To simplify this problem, we introduce a novel programming construct called “revisions”, which is inspired by revision control systems commonly used by development teams. Revisions are forked and joined much like asynchronous tasks. However, rather than accessing global shared data directly (and thereby risking data races or atomicity violations), all revisions execute on a (conceptual) copy of the shared state, a "global mutable snapshot" so to speak. Any changes performed in a revision apply to that snapshot only, until the revision is joined at which the changes become globally effective.

This is, actually, a fairly radical idea, as they explain in their foundational 2010 paper presented at the OOPSLA conference: Concurrent Programming with Revisions and Isolation Types

Note that our use of revision diagrams to reason about program executions is a marked departure from traditional concurrency models such as sequentially consistent memory or serializable transactions, which reason about concurrent executions by considering a set of corresponding totally ordered sequential histories. These traditional models make the fundamental assumption that programmers must think sequentially, and that all concurrency must thus be ‘linearized’ by some arbitration mechanism. However, such arbitration invariably introduces nondeterminism, which may easily present a much larger problem for programmers than direct reasoning about concurrent executions.

I love looking at the revision diagrams in their paper, unsurprisingly, I guess, since I think that tools like the Perforce Revision Graph Tool are extremely powerful ways to comprehend complex information in a visual form.

And since I, myself, have found that my career has moved from starting with a deep fascination with and understanding of sequentially consistent memory models and serializable transaction models, on to my current fascination with version management, asynchronous replication, and conflict resolution, it is probably no surprise that I find the Microsoft Revisions project so worthwhile.
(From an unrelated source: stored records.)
-- ==== Sys2Proof/Certificates/Slice0/Obligations.lean ====
section
/-! DEFINITION. The statements about the block, for the provers. Each is a conjunction of clauses, one for each command or case it
names; OBLIGATIONS.json says which rule a statement quotes. -/

open Sys2Proof Sys2Proof.Machine Sys2Proof.Safety

/-- A step takes the command at the front of the queue and runs it with the queue's rest. -/
def Obligations.StepRunsFrontCommand : Prop :=
  ∀ (c : Instr) (rest : List Instr) (s : State), step { s with pending := c :: rest } = exec c { s with pending := rest }

/-- On an empty queue the block idles: the model's choice (log entry 10). No command stops the machine: each one answers a next state in
every state. -/
def Obligations.EveryStepAnswersNext : Prop :=
  (∀ s : State, s.pending = [] → step s = .next s)
  ∧ (∀ (c : Instr) (s : State), ∃ t, exec c s = .next t)

/-- What reset leaves, of the values the spec gives: the sequencer in S0 with AON_RST_N low, the MSC at 0 and the time state UNALIGNED,
FW_STATE BOOTSTRAP, every channel DISABLED, every port IDLE, no stream, no itinerary and nothing reserved, the test port's instruction
BYPASS, and the audio ports' outputs at slew setting 0. -/
def Obligations.ResetValues : Prop :=
  State.reset.seq.state = .s0 ∧ State.reset.seq.aonRst = true ∧ State.reset.time.msc = 0 ∧ State.reset.fw.state = .bootstrap
  ∧ (∀ ch, (State.reset.host.channels.get ch).st = .disabled) ∧ (∀ p, (State.reset.fabric.ports.get p).st = .idle)
  ∧ State.reset.streams = [] ∧ State.reset.itins = [] ∧ State.reset.mem.reserved = [] ∧ State.reset.time.state = .unaligned
  ∧ tapDecode State.reset.tap.ir = .bypass ∧ (∀ p, audioSlew (State.reset.audio.get p) = 0)

/-- Doorbell, head and enable writes while the link is up. CMD_TAIL_WRITE of a new index on an ENABLED channel moves CMD_TAIL where the
entries in use fit the ring, and where they do not puts the channel in ERROR with BAD_TAIL and raises CH_ERROR. CMP_HEAD_WRITE and
EVT_HEAD_WRITE take a head that leaves no more in use than the ring holds, and change nothing for any other. CHANNEL_ENABLE of a DISABLED
channel other than 0 touches the host interface alone, zeroes the four indices and takes the ring sizes; with both sizes in 4 to 12 and
both bases aligned to 4 KiB it leaves the channel ENABLED with no error code, else in ERROR with BAD_CONFIG. CHANNEL_DISABLE of a channel
that is not DISABLED returns it to DISABLED with no error code, drops the entry it held under FENCE, and leaves every other channel as it
was. -/
def Obligations.RingIndicesAndEnables : Prop :=
  (∀ (ch : ChanId) (v : W32) (s : State), s.host.linkUp = true → (s.host.channels.get ch).st = .enabled →
    v.setWidth 16 ≠ (s.host.channels.get ch).cmdTail →
    ((inUse (v.setWidth 16) (s.host.channels.get ch).cmdHead ≤ 2 ^ (s.host.channels.get ch).cmdLog2 →
        exec (.cmdTailWrite ch v) s = .next (modChan s ch fun c => { c with cmdTail := v.setWidth 16 }))
      ∧ (2 ^ (s.host.channels.get ch).cmdLog2 < inUse (v.setWidth 16) (s.host.channels.get ch).cmdHead →
        exec (.cmdTailWrite ch v) s = .next (raiseIrq (modChan s ch fun c => { c with st := .error, err := .badTail }) 5))))
  ∧ (∀ (ch : ChanId) (v : W32) (s : State), s.host.linkUp = true →
    inUse (s.host.channels.get ch).cmpTail (v.setWidth 16) ≤ 2 ^ (s.host.channels.get ch).cmpLog2 →
    exec (.cmpHeadWrite ch v) s = .next (modChan s ch fun c => { c with cmpHead := v.setWidth 16 }))
  ∧ (∀ (ch : ChanId) (v : W32) (s : State), s.host.linkUp = true →
    2 ^ (s.host.channels.get ch).cmpLog2 < inUse (s.host.channels.get ch).cmpTail (v.setWidth 16) → exec (.cmpHeadWrite ch v) s = .next s)
  ∧ (∀ (v : W32) (s : State), s.host.linkUp = true → inUse s.host.evtTail (v.setWidth 16) ≤ 2 ^ s.host.evtLog2 →
    exec (.evtHeadWrite v) s = .next { s with host := { s.host with evtHead := v.setWidth 16 } })
  ∧ (∀ (v : W32) (s : State), s.host.linkUp = true → 2 ^ s.host.evtLog2 < inUse s.host.evtTail (v.setWidth 16) → exec (.evtHeadWrite v) s = .next s)
  ∧ (∀ (ch : ChanId) (v : W32) (s : State), s.host.linkUp = true → ch ≠ 0 → (s.host.channels.get ch).st = .disabled →
    ∃ t, exec (.channelEnable ch v) s = .next t ∧ OnlyHost s t
      ∧ (t.host.channels.get ch).cmdHead = 0 ∧ (t.host.channels.get ch).cmdTail = 0 ∧ (t.host.channels.get ch).cmpHead = 0
      ∧ (t.host.channels.get ch).cmpTail = 0
      ∧ (t.host.channels.get ch).cmdLog2 = v.toNat % 16 ∧ (t.host.channels.get ch).cmpLog2 = v.toNat / 16 % 16
      ∧ ((4 ≤ v.toNat % 16 ∧ v.toNat % 16 ≤ 12 ∧ 4 ≤ v.toNat / 16 % 16 ∧ v.toNat / 16 % 16 ≤ 12
          ∧ (s.host.channels.get ch).cmdBase.toNat % 4096 = 0 ∧ (s.host.channels.get ch).cmpBase.toNat % 4096 = 0) →
        (t.host.channels.get ch).st = .enabled ∧ (t.host.channels.get ch).err = .none)
      ∧ ((12 < v.toNat % 16 ∨ v.toNat % 16 < 4 ∨ 12 < v.toNat / 16 % 16 ∨ v.toNat / 16 % 16 < 4
          ∨ (s.host.channels.get ch).cmdBase.toNat % 4096 ≠ 0 ∨ (s.host.channels.get ch).cmpBase.toNat % 4096 ≠ 0) →
        (t.host.channels.get ch).st = .error ∧ (t.host.channels.get ch).err = .badConfig))
  ∧ (∀ (ch : ChanId) (v : W32) (s : State), s.host.linkUp = true → (s.host.channels.get ch).st ≠ .disabled →
    ∃ t, exec (.channelDisable ch v) s = .next t ∧ OnlyHost s t ∧ (t.host.channels.get ch).st = .disabled
      ∧ (t.host.channels.get ch).err = .none ∧ canServe t ch = false ∧ (∀ e, (ch, e) ∉ t.host.fenced)
      ∧ (∀ c, c ≠ ch → t.host.channels.get c = s.host.channels.get c))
However, since the project was started, the team have gone on to flesh out their ideas in considerable detail, and have explored the use of the techniques in other problem domains beyond the original game-programming arena.

For example, last summer they presented work at ECOOP: Cloud Types for Eventual Consistency.

Our system uses revision diagrams to guarantee eventual consistency, as proposed in [ S. Burckhardt, M. Fahndrich, D. Leijen, and M. Sagiv. Eventually Consistent Transactions.]. Conceptually, the cloud stores the main revision, while devices maintain local revisions that are periodically synchronized. Revision diagrams are reminiscent of source control systems and provide an excellent intuition for reasoning about multiple versions and eventual consistency.

Providing adequate programming models for eventually-consistent storage systems is a very important topic nowadays, and the Microsoft Revisions team is doing some fascinating research. Their most recent work in this area is brand new this week: Understanding Eventual Consistency

At the moment there is a lot of confusion about the semantics of eventual consistency, as different systems implement it with different sets of features and in subtly different forms, stated either informally or using disparate and low-level formalisms.

Thank you Microsoft, for sponsoring this research, and for enabling the team to freely share their work with the world. It is much appreciated by people like me!

I'm looking forward to digging through their results in detail, and to continuing to follow their research as it progresses.

1 comment:

  1. Is "concurrent revisions" different from distributed VCS?